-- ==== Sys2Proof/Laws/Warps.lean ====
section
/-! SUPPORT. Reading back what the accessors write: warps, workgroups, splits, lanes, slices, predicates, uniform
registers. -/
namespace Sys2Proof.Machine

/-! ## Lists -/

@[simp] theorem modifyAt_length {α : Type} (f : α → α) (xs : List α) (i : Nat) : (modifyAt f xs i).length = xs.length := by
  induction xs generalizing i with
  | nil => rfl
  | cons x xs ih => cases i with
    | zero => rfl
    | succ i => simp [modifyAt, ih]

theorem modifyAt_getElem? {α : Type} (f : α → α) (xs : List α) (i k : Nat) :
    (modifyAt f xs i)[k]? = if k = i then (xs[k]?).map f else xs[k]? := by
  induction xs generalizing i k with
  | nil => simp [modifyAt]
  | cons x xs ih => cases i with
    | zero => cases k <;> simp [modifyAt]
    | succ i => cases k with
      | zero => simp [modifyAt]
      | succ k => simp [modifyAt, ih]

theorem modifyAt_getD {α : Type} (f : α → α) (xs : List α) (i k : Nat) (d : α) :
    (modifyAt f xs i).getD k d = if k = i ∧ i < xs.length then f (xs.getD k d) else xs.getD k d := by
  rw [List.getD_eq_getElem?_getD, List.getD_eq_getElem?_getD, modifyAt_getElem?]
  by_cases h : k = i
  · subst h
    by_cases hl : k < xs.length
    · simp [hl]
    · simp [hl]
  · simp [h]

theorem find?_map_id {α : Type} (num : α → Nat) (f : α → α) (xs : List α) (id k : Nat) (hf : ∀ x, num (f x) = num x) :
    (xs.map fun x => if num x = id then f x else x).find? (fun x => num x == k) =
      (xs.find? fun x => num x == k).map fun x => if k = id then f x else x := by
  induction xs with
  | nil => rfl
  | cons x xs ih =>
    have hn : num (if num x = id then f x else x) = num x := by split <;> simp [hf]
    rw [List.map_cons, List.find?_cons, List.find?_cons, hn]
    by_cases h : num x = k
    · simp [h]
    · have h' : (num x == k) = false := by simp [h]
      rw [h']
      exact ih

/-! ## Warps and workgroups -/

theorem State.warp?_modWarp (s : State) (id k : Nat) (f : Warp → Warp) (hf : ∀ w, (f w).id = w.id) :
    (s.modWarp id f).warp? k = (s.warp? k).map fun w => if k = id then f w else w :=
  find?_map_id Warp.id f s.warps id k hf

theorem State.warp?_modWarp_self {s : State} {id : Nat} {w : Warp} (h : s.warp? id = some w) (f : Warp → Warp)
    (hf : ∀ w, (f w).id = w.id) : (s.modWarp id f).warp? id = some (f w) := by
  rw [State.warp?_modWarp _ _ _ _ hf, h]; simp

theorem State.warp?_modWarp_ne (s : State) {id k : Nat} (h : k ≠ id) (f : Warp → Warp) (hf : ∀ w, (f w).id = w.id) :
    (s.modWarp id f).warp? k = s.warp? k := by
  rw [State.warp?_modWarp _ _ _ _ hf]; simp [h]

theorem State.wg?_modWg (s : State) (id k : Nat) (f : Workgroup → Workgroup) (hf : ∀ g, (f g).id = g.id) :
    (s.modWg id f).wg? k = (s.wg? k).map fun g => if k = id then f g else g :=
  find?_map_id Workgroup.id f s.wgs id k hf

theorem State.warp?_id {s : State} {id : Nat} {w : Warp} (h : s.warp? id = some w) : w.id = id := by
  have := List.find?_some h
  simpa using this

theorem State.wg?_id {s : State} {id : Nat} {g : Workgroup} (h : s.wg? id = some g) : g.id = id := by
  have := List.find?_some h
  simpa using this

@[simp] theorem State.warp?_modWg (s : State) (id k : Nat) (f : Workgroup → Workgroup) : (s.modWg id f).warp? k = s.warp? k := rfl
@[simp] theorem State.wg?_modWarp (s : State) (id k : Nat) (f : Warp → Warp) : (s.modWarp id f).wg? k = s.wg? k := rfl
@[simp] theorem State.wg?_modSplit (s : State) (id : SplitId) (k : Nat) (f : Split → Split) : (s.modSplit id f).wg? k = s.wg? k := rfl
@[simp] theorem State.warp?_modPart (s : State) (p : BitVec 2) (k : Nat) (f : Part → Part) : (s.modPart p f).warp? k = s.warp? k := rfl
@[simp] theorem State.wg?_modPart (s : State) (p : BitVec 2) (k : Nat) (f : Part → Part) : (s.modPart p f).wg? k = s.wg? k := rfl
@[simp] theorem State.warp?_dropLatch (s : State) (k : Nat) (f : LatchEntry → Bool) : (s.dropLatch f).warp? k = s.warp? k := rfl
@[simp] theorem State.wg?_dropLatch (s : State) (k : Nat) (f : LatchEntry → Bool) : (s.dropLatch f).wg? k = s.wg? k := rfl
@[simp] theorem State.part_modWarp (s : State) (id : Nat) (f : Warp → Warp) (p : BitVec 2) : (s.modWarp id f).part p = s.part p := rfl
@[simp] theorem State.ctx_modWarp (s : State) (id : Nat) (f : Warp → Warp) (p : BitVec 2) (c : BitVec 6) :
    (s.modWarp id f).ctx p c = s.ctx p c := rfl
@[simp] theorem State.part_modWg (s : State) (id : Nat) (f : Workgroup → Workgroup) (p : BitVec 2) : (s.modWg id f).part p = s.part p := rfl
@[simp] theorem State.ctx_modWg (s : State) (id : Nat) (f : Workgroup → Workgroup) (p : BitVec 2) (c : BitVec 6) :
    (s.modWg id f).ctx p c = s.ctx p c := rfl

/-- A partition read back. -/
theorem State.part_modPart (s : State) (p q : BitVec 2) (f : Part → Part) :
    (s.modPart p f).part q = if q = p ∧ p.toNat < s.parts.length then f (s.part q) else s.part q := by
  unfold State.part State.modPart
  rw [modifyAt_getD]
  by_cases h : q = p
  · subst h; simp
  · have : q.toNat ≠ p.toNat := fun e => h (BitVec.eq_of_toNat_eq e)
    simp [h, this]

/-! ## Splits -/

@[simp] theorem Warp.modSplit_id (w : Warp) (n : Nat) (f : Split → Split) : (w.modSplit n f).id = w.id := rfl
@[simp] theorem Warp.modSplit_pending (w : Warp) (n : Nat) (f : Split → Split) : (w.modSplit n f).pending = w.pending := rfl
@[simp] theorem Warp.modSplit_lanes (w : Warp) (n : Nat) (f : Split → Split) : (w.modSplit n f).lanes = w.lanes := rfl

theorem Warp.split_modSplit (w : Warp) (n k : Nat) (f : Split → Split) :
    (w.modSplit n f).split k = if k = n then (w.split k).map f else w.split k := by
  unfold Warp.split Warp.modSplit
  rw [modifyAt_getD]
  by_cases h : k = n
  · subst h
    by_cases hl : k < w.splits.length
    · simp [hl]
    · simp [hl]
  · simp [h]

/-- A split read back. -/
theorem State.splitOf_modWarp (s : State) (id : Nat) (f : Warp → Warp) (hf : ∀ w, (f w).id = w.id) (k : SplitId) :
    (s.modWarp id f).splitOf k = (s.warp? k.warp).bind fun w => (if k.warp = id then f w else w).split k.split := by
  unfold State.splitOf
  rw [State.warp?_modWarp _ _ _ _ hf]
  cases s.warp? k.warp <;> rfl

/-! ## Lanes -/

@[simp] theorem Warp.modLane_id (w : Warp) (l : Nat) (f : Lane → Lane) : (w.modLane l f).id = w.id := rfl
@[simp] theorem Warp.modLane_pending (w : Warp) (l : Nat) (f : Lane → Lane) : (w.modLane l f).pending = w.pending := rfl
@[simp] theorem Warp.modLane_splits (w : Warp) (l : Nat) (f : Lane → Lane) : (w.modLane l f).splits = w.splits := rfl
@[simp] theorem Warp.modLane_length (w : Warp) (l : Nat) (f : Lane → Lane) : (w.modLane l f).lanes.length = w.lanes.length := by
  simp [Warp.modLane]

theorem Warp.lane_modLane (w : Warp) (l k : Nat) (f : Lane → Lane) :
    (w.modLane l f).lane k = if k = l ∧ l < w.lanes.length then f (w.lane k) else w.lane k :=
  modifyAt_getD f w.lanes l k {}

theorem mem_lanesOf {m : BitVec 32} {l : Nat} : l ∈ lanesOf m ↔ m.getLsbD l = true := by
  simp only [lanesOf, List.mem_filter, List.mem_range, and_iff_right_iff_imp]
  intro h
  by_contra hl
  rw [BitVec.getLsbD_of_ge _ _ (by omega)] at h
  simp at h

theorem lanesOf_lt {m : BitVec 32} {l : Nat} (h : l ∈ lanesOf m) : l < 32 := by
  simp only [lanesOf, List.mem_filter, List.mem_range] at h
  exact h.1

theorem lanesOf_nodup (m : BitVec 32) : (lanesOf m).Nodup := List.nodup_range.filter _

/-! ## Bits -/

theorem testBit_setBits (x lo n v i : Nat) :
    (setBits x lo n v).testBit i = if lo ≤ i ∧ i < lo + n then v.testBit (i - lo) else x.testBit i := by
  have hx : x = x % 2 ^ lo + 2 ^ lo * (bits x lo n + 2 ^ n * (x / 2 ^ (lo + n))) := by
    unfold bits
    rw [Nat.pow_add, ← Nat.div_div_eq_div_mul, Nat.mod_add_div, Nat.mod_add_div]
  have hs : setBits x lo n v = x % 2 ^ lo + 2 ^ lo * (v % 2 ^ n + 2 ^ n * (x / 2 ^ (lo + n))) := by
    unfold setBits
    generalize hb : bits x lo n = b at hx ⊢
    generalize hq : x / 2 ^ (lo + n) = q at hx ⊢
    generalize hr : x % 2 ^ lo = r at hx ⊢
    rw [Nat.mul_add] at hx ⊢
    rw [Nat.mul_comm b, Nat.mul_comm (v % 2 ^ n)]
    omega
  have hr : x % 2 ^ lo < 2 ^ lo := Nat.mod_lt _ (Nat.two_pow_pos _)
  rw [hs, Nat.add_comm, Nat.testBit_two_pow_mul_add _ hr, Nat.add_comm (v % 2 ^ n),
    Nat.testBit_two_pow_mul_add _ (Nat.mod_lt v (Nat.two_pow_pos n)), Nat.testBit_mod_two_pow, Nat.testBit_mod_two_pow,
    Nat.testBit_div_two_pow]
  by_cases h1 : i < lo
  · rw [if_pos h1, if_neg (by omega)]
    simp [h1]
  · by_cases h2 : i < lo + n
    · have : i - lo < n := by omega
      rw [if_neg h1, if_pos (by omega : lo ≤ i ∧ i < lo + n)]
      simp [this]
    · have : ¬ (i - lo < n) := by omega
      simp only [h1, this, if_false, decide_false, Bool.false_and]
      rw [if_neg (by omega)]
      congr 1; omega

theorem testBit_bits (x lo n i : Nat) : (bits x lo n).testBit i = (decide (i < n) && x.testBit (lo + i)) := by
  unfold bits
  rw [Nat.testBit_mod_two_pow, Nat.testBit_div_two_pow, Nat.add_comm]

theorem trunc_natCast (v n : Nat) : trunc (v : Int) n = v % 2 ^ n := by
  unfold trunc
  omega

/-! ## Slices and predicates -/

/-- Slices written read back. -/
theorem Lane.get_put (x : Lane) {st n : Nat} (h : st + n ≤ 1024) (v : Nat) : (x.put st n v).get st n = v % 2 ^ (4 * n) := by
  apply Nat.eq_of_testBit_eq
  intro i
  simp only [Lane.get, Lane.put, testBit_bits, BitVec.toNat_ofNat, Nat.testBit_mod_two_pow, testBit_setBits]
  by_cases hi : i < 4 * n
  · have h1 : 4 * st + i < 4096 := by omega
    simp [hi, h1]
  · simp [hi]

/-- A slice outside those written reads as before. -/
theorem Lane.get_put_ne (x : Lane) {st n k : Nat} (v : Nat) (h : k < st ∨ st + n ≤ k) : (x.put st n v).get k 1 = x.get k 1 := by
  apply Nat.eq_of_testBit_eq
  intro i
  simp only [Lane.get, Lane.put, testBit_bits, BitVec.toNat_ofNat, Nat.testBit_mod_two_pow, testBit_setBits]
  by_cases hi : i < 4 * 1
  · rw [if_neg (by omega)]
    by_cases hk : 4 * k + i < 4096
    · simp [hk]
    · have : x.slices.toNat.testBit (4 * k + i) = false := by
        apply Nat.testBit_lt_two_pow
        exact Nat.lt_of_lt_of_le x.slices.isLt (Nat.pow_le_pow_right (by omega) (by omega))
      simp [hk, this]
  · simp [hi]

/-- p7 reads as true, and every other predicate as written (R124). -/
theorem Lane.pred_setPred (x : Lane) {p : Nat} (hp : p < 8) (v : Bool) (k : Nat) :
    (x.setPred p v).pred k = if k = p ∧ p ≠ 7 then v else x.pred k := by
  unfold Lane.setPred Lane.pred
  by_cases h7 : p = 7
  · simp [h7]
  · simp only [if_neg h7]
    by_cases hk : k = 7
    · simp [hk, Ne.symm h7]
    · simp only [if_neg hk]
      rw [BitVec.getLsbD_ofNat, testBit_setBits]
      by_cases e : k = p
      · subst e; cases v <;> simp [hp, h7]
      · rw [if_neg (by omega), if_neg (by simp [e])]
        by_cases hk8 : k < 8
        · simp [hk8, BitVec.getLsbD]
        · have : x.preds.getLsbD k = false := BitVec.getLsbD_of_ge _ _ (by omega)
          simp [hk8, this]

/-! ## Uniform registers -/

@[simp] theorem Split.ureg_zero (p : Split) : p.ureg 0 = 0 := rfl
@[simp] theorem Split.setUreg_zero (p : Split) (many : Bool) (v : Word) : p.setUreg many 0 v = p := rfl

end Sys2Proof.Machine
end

※

**Required work**
What is wanted is every line from the first line of the entries through the line that contains "k : Nat) (d", given again exactly.

**Exercise output**
-- ==== Sys2Proof/Laws/Warps.lean ====
section
/-! SUPPORT. Reading back what the accessors write: warps, workgroups, splits, lanes, slices, predicates, uniform
registers. -/
namespace Sys2Proof.Machine

/-! ## Lists -/

@[simp] theorem modifyAt_length {α : Type} (f : α → α) (xs : List α) (i : Nat) : (modifyAt f xs i).length = xs.length := by
  induction xs generalizing i with
  | nil => rfl
  | cons x xs ih => cases i with
    | zero => rfl
    | succ i => simp [modifyAt, ih]

theorem modifyAt_getElem? {α : Type} (f : α → α) (xs : List α) (i k : Nat) :
    (modifyAt f xs i)[k]? = if k = i then (xs[k]?).map f else xs[k]? := by
  induction xs generalizing i k with
  | nil => simp [modifyAt]
  | cons x xs ih => cases i with
    | zero => cases k <;> simp [modifyAt]
    | succ i => cases k with
      | zero => simp [modifyAt]
      | succ k => simp [modifyAt, ih]

theorem modifyAt_getD {α : Type} (f : α → α) (xs : List α) (i k : Nat) (d : α) :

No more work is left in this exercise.